Task directions
From the records below, state how many lines include the word "RegFile", giving only that number.

Extracted data
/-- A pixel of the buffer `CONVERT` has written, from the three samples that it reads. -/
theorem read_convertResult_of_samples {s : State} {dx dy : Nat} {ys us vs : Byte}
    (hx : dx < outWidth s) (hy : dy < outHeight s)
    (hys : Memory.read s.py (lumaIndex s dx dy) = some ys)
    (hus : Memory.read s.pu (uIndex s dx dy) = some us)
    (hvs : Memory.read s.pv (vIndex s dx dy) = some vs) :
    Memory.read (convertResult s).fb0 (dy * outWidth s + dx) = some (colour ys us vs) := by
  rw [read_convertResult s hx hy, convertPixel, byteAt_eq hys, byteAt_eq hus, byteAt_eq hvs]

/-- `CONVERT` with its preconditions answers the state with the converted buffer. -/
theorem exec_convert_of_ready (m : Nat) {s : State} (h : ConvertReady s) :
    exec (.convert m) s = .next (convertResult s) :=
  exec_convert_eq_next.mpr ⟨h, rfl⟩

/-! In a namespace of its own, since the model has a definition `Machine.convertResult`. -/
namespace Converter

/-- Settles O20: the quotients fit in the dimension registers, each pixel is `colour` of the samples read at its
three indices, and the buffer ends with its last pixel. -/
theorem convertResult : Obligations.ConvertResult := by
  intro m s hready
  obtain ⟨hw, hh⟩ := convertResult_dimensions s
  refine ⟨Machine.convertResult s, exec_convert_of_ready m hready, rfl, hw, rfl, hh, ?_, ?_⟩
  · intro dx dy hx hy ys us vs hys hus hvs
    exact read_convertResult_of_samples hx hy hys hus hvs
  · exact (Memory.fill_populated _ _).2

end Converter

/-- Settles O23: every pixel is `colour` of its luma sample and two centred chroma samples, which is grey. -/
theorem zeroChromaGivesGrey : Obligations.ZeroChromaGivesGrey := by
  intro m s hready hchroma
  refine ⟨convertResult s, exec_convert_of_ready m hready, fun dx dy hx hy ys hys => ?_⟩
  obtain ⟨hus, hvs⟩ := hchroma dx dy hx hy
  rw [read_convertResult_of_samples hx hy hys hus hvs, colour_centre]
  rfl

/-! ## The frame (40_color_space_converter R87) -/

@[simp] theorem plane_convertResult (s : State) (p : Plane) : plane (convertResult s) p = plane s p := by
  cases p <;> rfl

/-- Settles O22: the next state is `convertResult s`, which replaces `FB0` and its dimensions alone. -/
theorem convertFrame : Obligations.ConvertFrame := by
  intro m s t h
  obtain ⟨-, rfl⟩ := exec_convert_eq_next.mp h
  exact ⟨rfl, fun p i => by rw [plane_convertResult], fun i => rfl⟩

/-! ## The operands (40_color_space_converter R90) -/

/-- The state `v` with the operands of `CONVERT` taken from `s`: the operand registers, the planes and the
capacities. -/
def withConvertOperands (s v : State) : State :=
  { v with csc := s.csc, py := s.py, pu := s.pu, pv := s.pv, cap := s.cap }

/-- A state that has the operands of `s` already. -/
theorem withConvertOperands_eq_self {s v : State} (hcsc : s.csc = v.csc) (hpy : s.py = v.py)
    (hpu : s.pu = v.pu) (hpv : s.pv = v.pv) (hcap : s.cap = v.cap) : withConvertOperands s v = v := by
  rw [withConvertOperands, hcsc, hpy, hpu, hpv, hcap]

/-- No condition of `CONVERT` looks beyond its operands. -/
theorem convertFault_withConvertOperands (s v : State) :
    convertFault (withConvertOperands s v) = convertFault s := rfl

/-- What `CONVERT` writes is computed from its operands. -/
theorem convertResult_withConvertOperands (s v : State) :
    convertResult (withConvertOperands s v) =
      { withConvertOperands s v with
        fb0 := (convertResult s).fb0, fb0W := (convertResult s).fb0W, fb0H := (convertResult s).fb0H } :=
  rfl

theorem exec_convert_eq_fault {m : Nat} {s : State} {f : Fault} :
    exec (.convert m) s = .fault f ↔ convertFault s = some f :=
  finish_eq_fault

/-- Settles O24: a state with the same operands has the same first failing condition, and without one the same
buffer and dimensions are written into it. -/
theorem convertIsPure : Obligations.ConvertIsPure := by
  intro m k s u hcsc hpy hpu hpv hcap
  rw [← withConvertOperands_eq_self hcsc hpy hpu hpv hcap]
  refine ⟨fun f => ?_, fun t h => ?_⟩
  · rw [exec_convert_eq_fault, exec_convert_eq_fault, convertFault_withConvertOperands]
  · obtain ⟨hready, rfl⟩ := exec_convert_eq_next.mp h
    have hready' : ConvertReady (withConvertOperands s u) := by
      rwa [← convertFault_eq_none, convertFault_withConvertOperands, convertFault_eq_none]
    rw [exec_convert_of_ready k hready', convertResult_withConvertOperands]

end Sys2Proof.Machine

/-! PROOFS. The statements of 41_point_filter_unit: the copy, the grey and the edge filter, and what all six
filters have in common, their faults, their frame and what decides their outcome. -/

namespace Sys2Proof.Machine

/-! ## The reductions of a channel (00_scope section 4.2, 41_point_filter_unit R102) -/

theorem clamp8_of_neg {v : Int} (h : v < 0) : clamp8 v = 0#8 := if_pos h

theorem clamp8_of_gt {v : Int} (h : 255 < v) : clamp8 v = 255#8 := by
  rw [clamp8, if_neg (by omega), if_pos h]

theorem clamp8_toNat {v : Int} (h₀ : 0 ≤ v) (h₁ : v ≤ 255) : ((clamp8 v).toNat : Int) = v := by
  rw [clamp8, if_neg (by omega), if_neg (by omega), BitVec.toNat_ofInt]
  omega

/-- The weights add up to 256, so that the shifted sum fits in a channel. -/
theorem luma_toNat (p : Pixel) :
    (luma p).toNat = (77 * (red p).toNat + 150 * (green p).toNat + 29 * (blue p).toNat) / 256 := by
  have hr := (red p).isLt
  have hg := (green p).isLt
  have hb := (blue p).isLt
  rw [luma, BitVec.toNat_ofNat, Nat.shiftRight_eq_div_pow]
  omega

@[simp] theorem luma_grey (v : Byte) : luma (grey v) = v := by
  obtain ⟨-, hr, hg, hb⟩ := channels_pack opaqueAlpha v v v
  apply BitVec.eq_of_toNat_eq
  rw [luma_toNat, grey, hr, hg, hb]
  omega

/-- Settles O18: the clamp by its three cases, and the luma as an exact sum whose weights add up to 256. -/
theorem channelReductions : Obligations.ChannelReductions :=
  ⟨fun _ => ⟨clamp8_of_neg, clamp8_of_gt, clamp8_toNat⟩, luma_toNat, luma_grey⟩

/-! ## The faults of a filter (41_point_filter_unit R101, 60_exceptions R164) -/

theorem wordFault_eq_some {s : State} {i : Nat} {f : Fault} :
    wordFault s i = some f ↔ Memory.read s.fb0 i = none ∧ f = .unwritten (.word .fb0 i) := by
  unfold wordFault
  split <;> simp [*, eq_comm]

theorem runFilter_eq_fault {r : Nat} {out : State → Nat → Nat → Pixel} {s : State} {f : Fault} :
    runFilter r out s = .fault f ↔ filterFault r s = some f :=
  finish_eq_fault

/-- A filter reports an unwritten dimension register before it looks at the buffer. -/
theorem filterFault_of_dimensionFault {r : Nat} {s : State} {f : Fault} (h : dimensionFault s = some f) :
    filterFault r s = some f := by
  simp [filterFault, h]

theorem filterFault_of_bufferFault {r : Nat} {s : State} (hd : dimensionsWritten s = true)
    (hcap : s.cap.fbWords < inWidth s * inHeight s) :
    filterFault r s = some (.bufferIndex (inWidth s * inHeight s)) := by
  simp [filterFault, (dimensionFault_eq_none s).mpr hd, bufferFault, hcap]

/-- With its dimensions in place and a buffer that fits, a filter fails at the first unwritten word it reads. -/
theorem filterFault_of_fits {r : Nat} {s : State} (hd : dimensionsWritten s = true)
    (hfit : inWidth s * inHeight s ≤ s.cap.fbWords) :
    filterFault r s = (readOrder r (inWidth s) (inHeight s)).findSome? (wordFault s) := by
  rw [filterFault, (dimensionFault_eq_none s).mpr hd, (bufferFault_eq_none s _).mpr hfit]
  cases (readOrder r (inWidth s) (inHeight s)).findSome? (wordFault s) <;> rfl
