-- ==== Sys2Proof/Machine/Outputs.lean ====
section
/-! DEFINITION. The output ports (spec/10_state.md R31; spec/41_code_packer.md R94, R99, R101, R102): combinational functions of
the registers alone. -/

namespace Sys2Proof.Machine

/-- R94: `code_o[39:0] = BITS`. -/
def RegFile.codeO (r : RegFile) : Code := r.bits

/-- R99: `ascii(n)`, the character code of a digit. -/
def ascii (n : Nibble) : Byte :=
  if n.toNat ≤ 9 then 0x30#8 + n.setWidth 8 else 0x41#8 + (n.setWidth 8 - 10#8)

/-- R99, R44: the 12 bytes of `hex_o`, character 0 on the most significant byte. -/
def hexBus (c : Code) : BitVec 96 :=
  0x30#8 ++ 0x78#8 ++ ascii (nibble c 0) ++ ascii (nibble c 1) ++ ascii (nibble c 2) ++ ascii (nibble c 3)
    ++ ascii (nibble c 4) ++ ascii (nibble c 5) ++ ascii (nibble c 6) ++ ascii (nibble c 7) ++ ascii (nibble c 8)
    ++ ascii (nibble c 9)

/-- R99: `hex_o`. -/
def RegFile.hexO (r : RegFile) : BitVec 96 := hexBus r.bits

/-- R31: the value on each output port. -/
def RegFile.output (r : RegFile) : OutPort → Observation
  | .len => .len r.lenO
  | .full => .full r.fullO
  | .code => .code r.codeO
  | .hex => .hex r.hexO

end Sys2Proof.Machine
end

Response box
3